Color-Color (u-g vs g-r)
of likelihood selected objects (magenta),
likelihood missed objects (cyan),
likelihood only objects (white)

The reason this plot looks different than yesterdays is because I was accidentally plotting both QSOs and stars on the plot yesterday. The above human-confirmed QSOs.

Below is a log-log plot of the likelihood selection variables L_everything vs L_qso for the likelihood-selected QSOs (magenta), the likelihood-missed QSOs (cyan), the likelihood-selected stars (red), and the likelihood-missed stars (green) you can see the value of L_ratio we cut on is the slope of the dividing line between these populations (click on image to enlarge):


L_everything vs L_qso

I've looked at the individual fluxes of the likelihood selected/missed QSOs to see if there an obvious place in flux-color space where we can get more of the missing objects. They are all intermixed.

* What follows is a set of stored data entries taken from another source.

-- ==== Sys2Proof/Decode.lean ====
section
/-! DEFINITION. Decoding the stream's units, total on any bytes and rejecting by name, and the encoder written from the same tables
(30_encoding R69 to R72, R83, R84). -/

namespace Sys2Proof

/-- Why no instruction is read: fewer bytes than the unit has, or a marker whose first byte is not `0xFF` (R72). -/
inductive Reject where
  | truncated
  | notMarkerByte (b : Byte)
  deriving DecidableEq, Repr

/-- The high nibble of a byte (R8). -/
def hiNibble (b : Byte) : BitVec 4 := b.extractLsb' 4 4

/-- The low nibble of a byte (R8). -/
def loNibble (b : Byte) : BitVec 4 := b.extractLsb' 0 4

/-- The marker code map of R71: every code byte has an action. -/
def markerOf (c : Byte) : Instr :=
  match c.toNat with
  | 0x00 => .invalid00
  | 0x01 => .tem
  | 0xC0 => .sof0
  | 0xC1 => .sof1
  | 0xC2 => .sof2
  | 0xC3 => .sof3
  | 0xC4 => .dht
  | 0xC5 => .sof5
  | 0xC6 => .sof6
  | 0xC7 => .sof7
  | 0xC8 => .jpg
  | 0xC9 => .sof9
  | 0xCA => .sof10
  | 0xCB => .sof11
  | 0xCC => .dac
  | 0xCD => .sof13
  | 0xCE => .sof14
  | 0xCF => .sof15
  | 0xD8 => .soi
  | 0xD9 => .eoi
  | 0xDA => .sos
  | 0xDB => .dqt
  | 0xDC => .dnl
  | 0xDD => .dri
  | 0xDE => .dhp
  | 0xDF => .exp
  | 0xE0 => .app0
  | 0xE1 => .app1
  | 0xE2 => .app2
  | 0xE3 => .app3
  | 0xE4 => .app4
  | 0xE5 => .app5
  | 0xE6 => .app6
  | 0xE7 => .app7
  | 0xE8 => .app8
  | 0xE9 => .app9
  | 0xEA => .app10
  | 0xEB => .app11
  | 0xEC => .app12
  | 0xED => .app13
  | 0xEE => .app14
  | 0xEF => .app15
  | 0xF0 => .jpg0
  | 0xF1 => .jpg1
  | 0xF2 => .jpg2
  | 0xF3 => .jpg3
  | 0xF4 => .jpg4
  | 0xF5 => .jpg5
  | 0xF6 => .jpg6
  | 0xF7 => .jpg7
  | 0xF8 => .jpg8
  | 0xF9 => .jpg9
  | 0xFA => .jpg10
  | 0xFB => .jpg11
  | 0xFC => .jpg12
  | 0xFD => .jpg13
  | 0xFE => .com
  | 0xFF => .fillFF
  | n =>
    if n ≤ 0x03 then .reserved02_03 c
    else if n ≤ 0x07 then .reserved04_07 c
    else if n ≤ 0x0F then .reserved08_0F c
    else if n ≤ 0x1F then .reserved10_1F c
    else if n ≤ 0x3F then .reserved20_3F c
    else if n ≤ 0x7F then .reserved40_7F c
    else if n ≤ 0xBF then .reserved80_BF c
    else .rst (c.extractLsb' 0 3)

/-- The DC size symbols of R83. -/
def dcSymbolOf (v : Byte) : Instr :=
  match v.toNat with
  | 0x00 => .dcSize0
  | 0x01 => .dcSize1
  | 0x02 => .dcSize2
  | 0x03 => .dcSize3
  | 0x04 => .dcSize4
  | 0x05 => .dcSize5
  | 0x06 => .dcSize6
  | 0x07 => .dcSize7
  | 0x08 => .dcSize8
  | 0x09 => .dcSize9
  | 0x0A => .dcSize10
  | 0x0B => .dcSize11
  | n =>
    if n ≤ 0x0F then .dcIllegal0C_0F v
    else if n ≤ 0x1F then .dcIllegal10_1F v
    else if n ≤ 0x3F then .dcIllegal20_3F v
    else if n ≤ 0x7F then .dcIllegal40_7F v
    else .dcIllegal80_FF v

/-- The AC symbols with a zero low nibble (R84): EOB, the fourteen EOB runs, ZRL. -/
def acZeroSizeOf (r : BitVec 4) : Instr :=
  match r.toNat with
  | 0 => .acEob
  | 1 => .acEobRun1
  | 2 => .acEobRun2
  | 3 => .acEobRun3
  | 4 => .acEobRun4
  | 5 => .acEobRun5
  | 6 => .acEobRun6
  | 7 => .acEobRun7
  | 8 => .acEobRun8
  | 9 => .acEobRun9
  | 10 => .acEobRun10
  | 11 => .acEobRun11
  | 12 => .acEobRun12
  | 13 => .acEobRun13
  | 14 => .acEobRun14
  | _ => .acZrl

/-- The AC run/size symbols of R84: `R` the high nibble, `S` the low nibble. -/
def acSymbolOf (v : Byte) : Instr :=
  match (loNibble v).toNat with
  | 0 => acZeroSizeOf (hiNibble v)
  | 1 => .acRunSize1 (hiNibble v)
  | 2 => .acRunSize2 (hiNibble v)
  | 3 => .acRunSize3 (hiNibble v)
  | 4 => .acRunSize4 (hiNibble v)
  | 5 => .acRunSize5 (hiNibble v)
  | 6 => .acRunSize6 (hiNibble v)
  | 7 => .acRunSize7 (hiNibble v)
  | 8 => .acRunSize8 (hiNibble v)
  | 9 => .acRunSize9 (hiNibble v)
  | 10 => .acRunSize10 (hiNibble v)
  | 11 => .acIllegalSize11 (hiNibble v)
  | _ => .acIllegalSize12_15 (hiNibble v) (loNibble v)

/-- A marker from its two bytes (R69, R72). -/
def decodeMarker (b0 c : Byte) : Except Reject Instr :=
  if b0 = 0xFF then .ok (markerOf c) else .error (.notMarkerByte b0)

/-- A symbol value in the context the coefficient index gives (R88, R128). -/
def decodeSymbol (k : Nat) (v : Byte) : Instr :=
  if k = 0 then dcSymbolOf v else acSymbolOf v

/-- The decoder on any bytes: the instruction and the bytes after it, or the name of what is wrong. -/
def decode : UnitKind → List Byte → Except Reject (Instr × List Byte)
  | .marker, b0 :: c :: rest =>
    match decodeMarker b0 c with
    | .ok i => .ok (i, rest)
    | .error e => .error e
  | .marker, _ => .error .truncated
  | .dcSymbol, v :: rest => .ok (dcSymbolOf v, rest)
  | .acSymbol, v :: rest => .ok (acSymbolOf v, rest)
  | _, [] => .error .truncated

/-- The code byte of a marker, or the symbol value of a DC or AC symbol (R71, R83, R84). -/
def Instr.codeByte : Instr → Byte
  | .invalid00 => 0x00
  | .tem => 0x01
  | .reserved02_03 code => code
  | .reserved04_07 code => code
  | .reserved08_0F code => code
  | .reserved10_1F code => code
  | .reserved20_3F code => code
  | .reserved40_7F code => code
  | .reserved80_BF code => code
  | .sof0 => 0xC0
  | .sof1 => 0xC1
  | .sof2 => 0xC2
  | .sof3 => 0xC3
  | .dht => 0xC4
  | .sof5 => 0xC5
  | .sof6 => 0xC6
  | .sof7 => 0xC7
  | .jpg => 0xC8
  | .sof9 => 0xC9
  | .sof10 => 0xCA
  | .sof11 => 0xCB
  | .dac => 0xCC
  | .sof13 => 0xCD
  | .sof14 => 0xCE
  | .sof15 => 0xCF
  | .rst n => (0x1A : BitVec 5) ++ n
  | .soi => 0xD8
  | .eoi => 0xD9
  | .sos => 0xDA
  | .dqt => 0xDB
  | .dnl => 0xDC
  | .dri => 0xDD
  | .dhp => 0xDE
  | .exp => 0xDF
  | .app0 => 0xE0
  | .app1 => 0xE1
  | .app2 => 0xE2
  | .app3 => 0xE3
  | .app4 => 0xE4
  | .app5 => 0xE5
  | .app6 => 0xE6
  | .app7 => 0xE7
  | .app8 => 0xE8
  | .app9 => 0xE9
  | .app10 => 0xEA
  | .app11 => 0xEB
  | .app12 => 0xEC
  | .app13 => 0xED
  | .app14 => 0xEE
  | .app15 => 0xEF
  | .jpg0 => 0xF0
  | .jpg1 => 0xF1
  | .jpg2 => 0xF2
  | .jpg3 => 0xF3
  | .jpg4 => 0xF4
  | .jpg5 => 0xF5
  | .jpg6 => 0xF6
  | .jpg7 => 0xF7
  | .jpg8 => 0xF8
  | .jpg9 => 0xF9
  | .jpg10 => 0xFA
  | .jpg11 => 0xFB
  | .jpg12 => 0xFC
  | .jpg13 => 0xFD
  | .com => 0xFE
  | .fillFF => 0xFF
  | .dcSize0 => 0x00
  | .dcSize1 => 0x01
  | .dcSize2 => 0x02
  | .dcSize3 => 0x03
  | .dcSize4 => 0x04
  | .dcSize5 => 0x05
  | .dcSize6 => 0x06
  | .dcSize7 => 0x07
  | .dcSize8 => 0x08
  | .dcSize9 => 0x09
  | .dcSize10 => 0x0A
  | .dcSize11 => 0x0B
  | .dcIllegal0C_0F value => value
  | .dcIllegal10_1F value => value
  | .dcIllegal20_3F value => value
  | .dcIllegal40_7F value => value
  | .dcIllegal80_FF value => value
  | .acEob => 0x00
  | .acZrl => 0xF0
  | .acEobRun1 => 0x10
  | .acEobRun2 => 0x20
  | .acEobRun3 => 0x30
  | .acEobRun4 => 0x40
  | .acEobRun5 => 0x50
  | .acEobRun6 => 0x60
  | .acEobRun7 => 0x70
  | .acEobRun8 => 0x80
  | .acEobRun9 => 0x90
  | .acEobRun10 => 0xA0
  | .acEobRun11 => 0xB0
  | .acEobRun12 => 0xC0
  | .acEobRun13 => 0xD0
  | .acEobRun14 => 0xE0
  | .acRunSize1 r => r ++ (0x1 : BitVec 4)
  | .acRunSize2 r => r ++ (0x2 : BitVec 4)
  | .acRunSize3 r => r ++ (0x3 : BitVec 4)
  | .acRunSize4 r => r ++ (0x4 : BitVec 4)
  | .acRunSize5 r => r ++ (0x5 : BitVec 4)
  | .acRunSize6 r => r ++ (0x6 : BitVec 4)
  | .acRunSize7 r => r ++ (0x7 : BitVec 4)
  | .acRunSize8 r => r ++ (0x8 : BitVec 4)
  | .acRunSize9 r => r ++ (0x9 : BitVec 4)
  | .acRunSize10 r => r ++ (0xA : BitVec 4)
  | .acIllegalSize11 r => r ++ (0xB : BitVec 4)
  | .acIllegalSize12_15 r sz => r ++ sz

/-- The bytes of an instruction: `FF c` for a marker, the symbol value for a symbol. -/
def encode (i : Instr) : List Byte :=
  match i.kind with
  | .marker => [0xFF, i.codeByte]
  | .dcSymbol => [i.codeByte]
  | .acSymbol => [i.codeByte]

/-- The word of an instruction as spec/opcode_table.json numbers its bits: a marker is one 16-bit word, prefix in bits 15..8. -/
def Instr.tableWord (i : Instr) : Nat :=
  match i.kind with
  | .marker => 0xFF00 + i.codeByte.toNat
  | .dcSymbol => i.codeByte.toNat
  | .acSymbol => i.codeByte.toNat

/-- The bytes of a table word of `nbits` bits, most significant byte first (20_memory R56). -/
def tableBytes (nbits w : Nat) : List Byte :=
  if nbits = 16 then [BitVec.ofNat 8 (w / 256), BitVec.ofNat 8 w] else [BitVec.ofNat 8 w]

/-- The context a table word of `nbits` bits is read in. A symbol value alone does not say whether it is a DC or an AC symbol
(the two formats use the same 256 values, R83, R84): an 8-bit word is read as an AC symbol (log 13). -/
def tableKind (nbits : Nat) : Option UnitKind :=
  if nbits = 16 then some .marker else if nbits = 8 then some .acSymbol else none

/-- The instruction the decoder reads from an instruction whose bits, as the opcode table numbers them, are `w`. -/
def decodeTableWord (nbits w : Nat) : Option Instr :=
  match tableKind nbits with
  | none => none
  | some kind =>
    match decode kind (tableBytes nbits w) with
    | .ok (i, _) => some i
    | .error _ => none

end Sys2Proof
end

David Schlegel suggested increasing the 'added errors' in the likelihood calculation to see if this improves things. I am re-running the likelihoods on these ~1400 objects (above) with larger errors. The hope is that because we are have such a sparse sample of the QSOs, that by increasing the errors we'll allow for objects that are "farther away" in flux-space to be selected. The errors are currently on the order of ~1%. I am re-running with 10%, however David suggests that I do it with 5%, so I'll run with that too.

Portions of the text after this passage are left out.